2013-01-17 Thread Harry Veeder
On Thu, Jan 17, 2013 at 6:21 PM, Mark Gibbs mgi...@gibbs.com wrote:
 On Thu, Jan 17, 2013 at 3:14 PM, Jones Beene jone...@pacbell.net wrote:


 What if the entire corpus of physics is loaded, and Watson concludes that
 LENR is the superior energy solution for the future of humanity, far more so
 than hot fusion or fission ?


 What if Watson concludes LENR is a load of baloney?

 [mg]

Watson will blow a fuse while it is processing Rossi's statements.

harry



Re: [Vo]:Suppose Watson tells people cancer treatment does not work?

2013-01-17 Thread Jed Rothwell
I wrote:


 The thing is, Watson would feel no contraction between this response and
 the one he gave a minute before. He would not recognize that if the second
 response is true, it invalidates the first one. That is too high a level of
 abstraction for Watson, and for many people.

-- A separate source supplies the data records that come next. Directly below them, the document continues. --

/-- A later frame: its mask, then the pixels the mask selects, if any (R107, R158, R160, R161). -/
theorem completes_laterFrame {f : Frame} {m : MaskWord} {s : State} (hg : geometryOk s = true)
    (hmax : s.w * s.h ≤ Config.runMax) (hf : s.firstFrame = false)
    (hne : m = 0 ∨ maskedPixels m s.w s.h ≠ [])
    (hstream : StreamHolds s (partBits m s.w s.h f)) :
    Completes f (maskedPixels m s.w s.h) (partBits m s.w s.h f).length (beginFrame s) := by
  have hx : expectsMask (beginFrame s) = true := expectsMask_iff.2 ⟨rfl, rfl, hf⟩
  have hlen : (encode (.mask m)).length = 64 := Laws.EncodeLength.mask m
  have hbegin : StreamHolds (beginFrame s) (partBits m s.w s.h f) :=
    StreamHolds.after (front := []) hstream rfl rfl rfl
  have e := busyStep_header_mask hx hbegin.front
  by_cases hm : m = 0
  · subst hm
    rw [execMask_zero hx] at e
    rw [maskedPixels_zero]
    exact Completes.of_step (qs := []) (m := 64) rfl e
      ⟨rfl, rfl, { GeometryKept.refl s with }, fun _ _ _ _ => rfl⟩ (completes_of_ended f rfl rfl)
  · have hbits : partBits m s.w s.h f =
        encode (.mask m) ++ pixelBits (frameColors f (maskedPixels m s.w s.h)) :=
      congrArg _ (if_neg hm)
    rw [hbits] at hbegin ⊢
    rw [execMask_nonzero hx hm] at e
    rw [List.length_append, hlen]
    refine Completes.of_step (qs := []) rfl e
      ⟨rfl, rfl, { GeometryKept.refl s with }, fun _ _ _ _ => rfl⟩ ?_
    exact completes_pixelBits (s := { beginFrame s with
      mask := m, cursor := s.cursor + 64, phase := .color, gotColor := false }) rfl hg hmax
      (hne.resolve_left hm) (hbegin.after rfl rfl (by rw [hlen]; rfl))

/-- Settles O43: header, colour and runs each consume their part of the emission, and what the runs paint are
the frame's own runs. -/
theorem frameRoundTrip : Obligations.FrameRoundTrip := by
  intro s m f hready hg hwidth hfirst hne bits hbits hstream
  have hmax : s.w * s.h ≤ Config.runMax := (Nat.mul_le_mul hwidth.w hwidth.h).trans (by decide)
  have hall : Completes f (maskedPixels m s.w s.h) bits.length (beginFrame s) := by
    subst hbits
    cases hf : s.firstFrame with
    | true =>
      obtain rfl := hfirst hf
      rw [hf] at hstream
      exact completes_firstFrame hg hmax hf (hne.resolve_left (by decide)) hstream
    | false =>
      rw [hf] at hstream
      exact completes_laterFrame hg hmax hf hne hstream
  obtain ⟨t, hruns, hok, ht⟩ := hall
  have hexec := hruns.exec_decodeNextFrame hready
  obtain ⟨-, -, hfault, -⟩ := hready
  refine ⟨t, hexec, hok, ht.faultRec.trans hfault, ht.cursor, ?_⟩
  intro x y hx hy
  have hpixel := ht.pixel x y hx hy
  rw [windowRead, ht.geometry.offX, ht.geometry.offY] at hpixel
  refine hpixel.trans (if_congr ?_ rfl rfl)
  rw [mem_maskedPixels, and_iff_right ⟨hx, hy⟩]
  exact (congrArg (fun k => m.getLsbD k = true) (chunkOf_eq_gridChunk hg x y).symm).to_iff

end Sys2Proof.Machine

/-! SUPPORT. The border stabilizer (44_border_stabilizer): what SAMPLE counts, which fill the thresholds
choose, and the margins the fills paint. -/

namespace Sys2Proof.Machine

/-! ## The threshold (R199) -/

theorem thresholdMet_iff {a b : Nat} : thresholdMet a b = true ↔ 10 ≤ |(a : Int) - b| := by
  rw [thresholdMet, decide_eq_true_iff, Config.borderThresh, absDiff, le_abs]
  split <;> omega

/-! ## After the left side (R199, R219, R221) -/

theorem afterLeft_fillR {s : State} (h : 10 ≤ |(s.er1 : Int) - s.er0|) :
    afterLeft s = { s with phase := .fillR } :=
  if_pos (thresholdMet_iff.2 h)

theorem afterLeft_finish {s : State} (h : |(s.er1 : Int) - s.er0| < 10) : afterLeft s = finish true s :=
  if_neg (mt thresholdMet_iff.1 h.not_ge)

/-- The decision about the right side changes only the phase, the flags of a completion and the mark of
log 6. -/
theorem afterLeft_frame (s : State) : afterLeft s =
    { s with
      phase := (afterLeft s).phase
      ok := (afterLeft s).ok
      busy := (afterLeft s).busy
      done := (afterLeft s).done
      gotColor := (afterLeft s).gotColor } := by
  unfold afterLeft
  split <;> rfl

theorem afterLeft_fb (s : State) : (afterLeft s).fb = s.fb := by
  rw [afterLeft_frame]

/-! ## SAMPLE (R197) -/

/-- Each of the frame's rows is counted as set or as unset. -/
theorem countOn_add_countOff (s : State) (x : Nat) : countOn s x + countOff s x = s.h := by
  simpa [countOn, countOff] using
    (List.length_eq_countP_add_countP (fun y => fbRead s x (offY s + y)) (l := List.range s.h)).symm

/-- The edge counts loaded, and nothing decided yet. -/
def countEdges (s : State) : State :=
  { s with
    el1 := countOn s (offX s)
    el0 := countOff s (offX s)
    er1 := countOn s (offX s + s.w - 1)
    er0 := countOff s (offX s + s.w - 1) }

theorem sampleEdges_fillL {s : State}
    (h : 10 ≤ |((countEdges s).el1 : Int) - (countEdges s).el0|) :
    sampleEdges s = { countEdges s with phase := .fillL } :=
  if_pos (thresholdMet_iff.2 h)

theorem sampleEdges_afterLeft {s : State}
    (h : |((countEdges s).el1 : Int) - (countEdges s).el0| < 10) :
    sampleEdges s = afterLeft (countEdges s) :=
  if_neg (mt thresholdMet_iff.1 h.not_ge)

/-- The decision on the counts leaves them as they are. -/
theorem sampleEdges_edgesKept (s : State) : EdgesKept (countEdges s) (sampleEdges s) := by
  obtain h | h := le_or_gt 10 |((countEdges s).el1 : Int) - (countEdges s).el0|
  · rw [sampleEdges_fillL h]
    exact ⟨rfl, rfl, rfl, rfl⟩
  · rw [sampleEdges_afterLeft h]
    exact afterLeft_edgesKept _

/-- Beside the counts SAMPLE changes only the phase, the flags of a completion and the mark of log 6. -/
theorem sampleEdges_frame (s : State) : sampleEdges s =
    { countEdges s with
      phase := (sampleEdges s).phase
      ok := (sampleEdges s).ok
      busy := (sampleEdges s).busy
      done := (sampleEdges s).done
      gotColor := (sampleEdges s).gotColor } := by
  obtain h | h := le_or_gt 10 |((countEdges s).el1 : Int) - (countEdges s).el0|
  · rw [sampleEdges_fillL h]
  · rw [sampleEdges_afterLeft h]
    exact afterLeft_frame _

/-- Settles O30: the counts of a column add up to its rows, and each outcome is one branch of the decision on
them. -/
theorem sampleCountsEdges : Obligations.SampleCountsEdges := by
  intro s hb hp hg
  refine ⟨sampleEdges s, (step_busy hb).trans (busyStep_sample hg hp), ?_⟩
  obtain ⟨hl1, hl0, hr1, hr0⟩ := sampleEdges_edgesKept s
  rw [hl1, hl0, hr1, hr0]
  refine ⟨List.countP_eq_length_filter, List.countP_eq_length_filter, countOn_add_countOff s _,
    countOn_add_countOff s _, fun hl => ?left, fun hl hr => ?right, fun hl hr => ?neither,
    sampleEdges_frame s⟩
  case left =>
    rw [sampleEdges_fillL hl]
    exact ⟨rfl, hb, rfl, rfl⟩
  case right =>
    rw [sampleEdges_afterLeft hl, afterLeft_fillR hr]
    exact ⟨rfl, hb, rfl, rfl⟩
  case neither =>
    rw [sampleEdges_afterLeft hl, afterLeft_finish hr]
    exact ⟨rfl, rfl, rfl, rfl⟩

/-! ## The fills (R200 to R203, R207) -/

/-- The left margin in the majority colour of the left edge, the right side not yet decided. -/
def paintLeft (s : State) : State := fbFillColumns s 0 (offX s) (majority s.el1 s.el0)

theorem fillLeft_eq (s : State) : fillLeft s = afterLeft (paintLeft s) := rfl

/-- The columns from 0 to `OFF_X` are those left of the frame. -/
theorem fbRead_fillLeft_eq {s : State} {x y : Nat} (hy : y < s.dispH) :
    fbRead (fillLeft s) x y = if x < offX s then majority s.el1 s.el0 else fbRead s x y := by
  rw [fillLeft_eq, fbRead_afterLeft, paintLeft, fbRead_fbFillColumns s _ _ _ hy]
  exact if_congr (by omega) rfl rfl

/-- The columns from `OFF_X + W` to the display's last are those right of the frame. -/
theorem fbRead_fillRight_eq {s : State} {x y : Nat} (hx : x < s.dispW) (hy : y < s.dispH) :
    fbRead (fillRight s) x y = if offX s + s.w ≤ x then majority s.er1 s.er0 else fbRead s x y :=
  (fbRead_fbFillColumns s _ _ _ hy).trans (if_congr (by omega) rfl rfl)

/-- Settles O31: the fill paints the columns left of the frame, and the right side is decided on the counts
SAMPLE left. -/
theorem leftFillPaintsLeftMargin : Obligations.LeftFillPaintsLeftMargin := by
  intro s hb hp hg
  refine ⟨fillLeft s, (step_busy hb).trans (busyStep_fillL hg hp), fun x y _ hy => fbRead_fillLeft_eq hy,
    fun hr => ?right, fun hr => ?neither, ?frame⟩
  case right =>
    rw [fillLeft_eq, afterLeft_fillR (s := paintLeft s) hr]
    exact ⟨rfl, hb, rfl, rfl⟩
  case neither =>
    rw [fillLeft_eq, afterLeft_finish (s := paintLeft s) hr]
    exact ⟨rfl, rfl, rfl, rfl⟩
  case frame =>
    rw [fillLeft_eq, afterLeft_fb]
    exact afterLeft_frame (paintLeft s)

/-- Settles O32: the fill paints the columns right of the frame and completes the operation. -/
theorem rightFillPaintsRightMargin : Obligations.RightFillPaintsRightMargin := by
  intro s hb hp hg
  exact ⟨fillRight s, (step_busy hb).trans (busyStep_fillR hg hp),
    fun x y hx hy => fbRead_fillRight_eq hx hy, rfl⟩

end Sys2Proof.Machine

/-! SUPPORT. The commands (45_commands): what the host asks for between operations, the frame of a RESET, and of a
DECODE_NEXT_FRAME its steps, its frame and its result. -/

namespace Sys2Proof.Machine

/-! ## The host's pixel write (R225) -/

/-- An idle block takes the host's pixel write, and the pulse of `DONE` ends with it (log 8). -/
theorem step_writePixel {s : State} {x y : Nat} {c : Bool} {q : List HostInput} (hb : s.busy = false)
    (hi : s.inputs = .writePixel x y c :: q) :
    step s = hostWrite x y c { s with inputs := q, done := false } := by
  simp [step, fetch, hb, fetchInput, hi]

/-- Settles O14: the write is the one of R66, decided by the display's bounds. -/
theorem hostPixelWriteCompletes : Obligations.HostPixelWriteCompletes := by
  intro s x y c q hb hi
  rw [step_writePixel hb hi]
  exact ⟨fun h => if_pos h, fun h => if_neg h⟩

/-! ## The frame of a RESET (R216, R40, R69) -/

/-- Settles O17: the fields not loaded are those neither the start nor the completion of a RESET writes. -/
theorem resetFrame : Obligations.ResetFrame := by
  intro s b w h hb hw hh hw0 hh0 hfitw hfith
  exact ⟨(beginReset s).ok, (beginReset s).draws, execReset_legal b hb hw hh hw0 hh0 hfitw hfith⟩

/-! ## The steps of a DECODE_NEXT_FRAME (R219, R221) -/

/-- An operation in progress that answers a next state has taken a step towards it. -/
theorem runOperation_succ_next {n : Nat} {s t : State} (hb : s.busy = true)
    (e : runOperation (n + 1) s = .next t) : ∃ u, busyStep s = .next u ∧ runOperation n u = .next t := by
  rw [runOperation, if_pos hb] at e
  split at e
  next u hu => exact ⟨u, hu, e⟩
  all_goals cases e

As far as I know, Watson wouldn't. That is my impression reading about
Watson.

I could be wrong. I have just been reading generalized descriptions of
Watson, and I read about previous language parsing and internal
representation.

As I said, computers may eventually be able to do this.

When I say Watson understands in this context I do not mean he
understands the way humans do. It is a different thing. Far more limited.
The mechanism is different. The mechanics are different, which is like
saying that an airplane flies even though it does not flap its wings. In my
opinion it is reasonable to say that a bee can think and communicate by
dancing. Brain tissue is brain tissue, and the information definitely does
pass from one bee to another. The thinking is rudimentary and bound
entirely by instinct, and the communication is totally different from human
language, yet they fall into the same general category as human cogitation
and language. If you agree that a bee can think, it is reasonable to say
that Watson can understand human language.

Actually, it is more accurate to say the entire bee hive thinks as one
entity, and plans its future. The notion of an entire group of animals
thinking as if they were one organism is alien to us. If something that
alien can be said to think it is not such a stretch to imagine a
massively parallel processor computer like Watson thinking.

Watson's biggest weakness compared to people is its inability to grasp
(parse; guess; model) context in any depth.

I doubt that computers will think using the kinds of mechanisms human brain
tissue does, although there used to be some interesting programs that
simulated neurons and synapses. I do not think Watson is anything like that.

- Jed


Re: [Vo]:Suppose Watson tells people cancer treatment does not work?

2013-01-17 Thread Terry Blanton
On Thu, Jan 17, 2013 at 6:21 PM, Mark Gibbs mgi...@gibbs.com wrote:

 What if Watson concludes LENR is a load of baloney?

I would enjoy a nice baloney sandwich.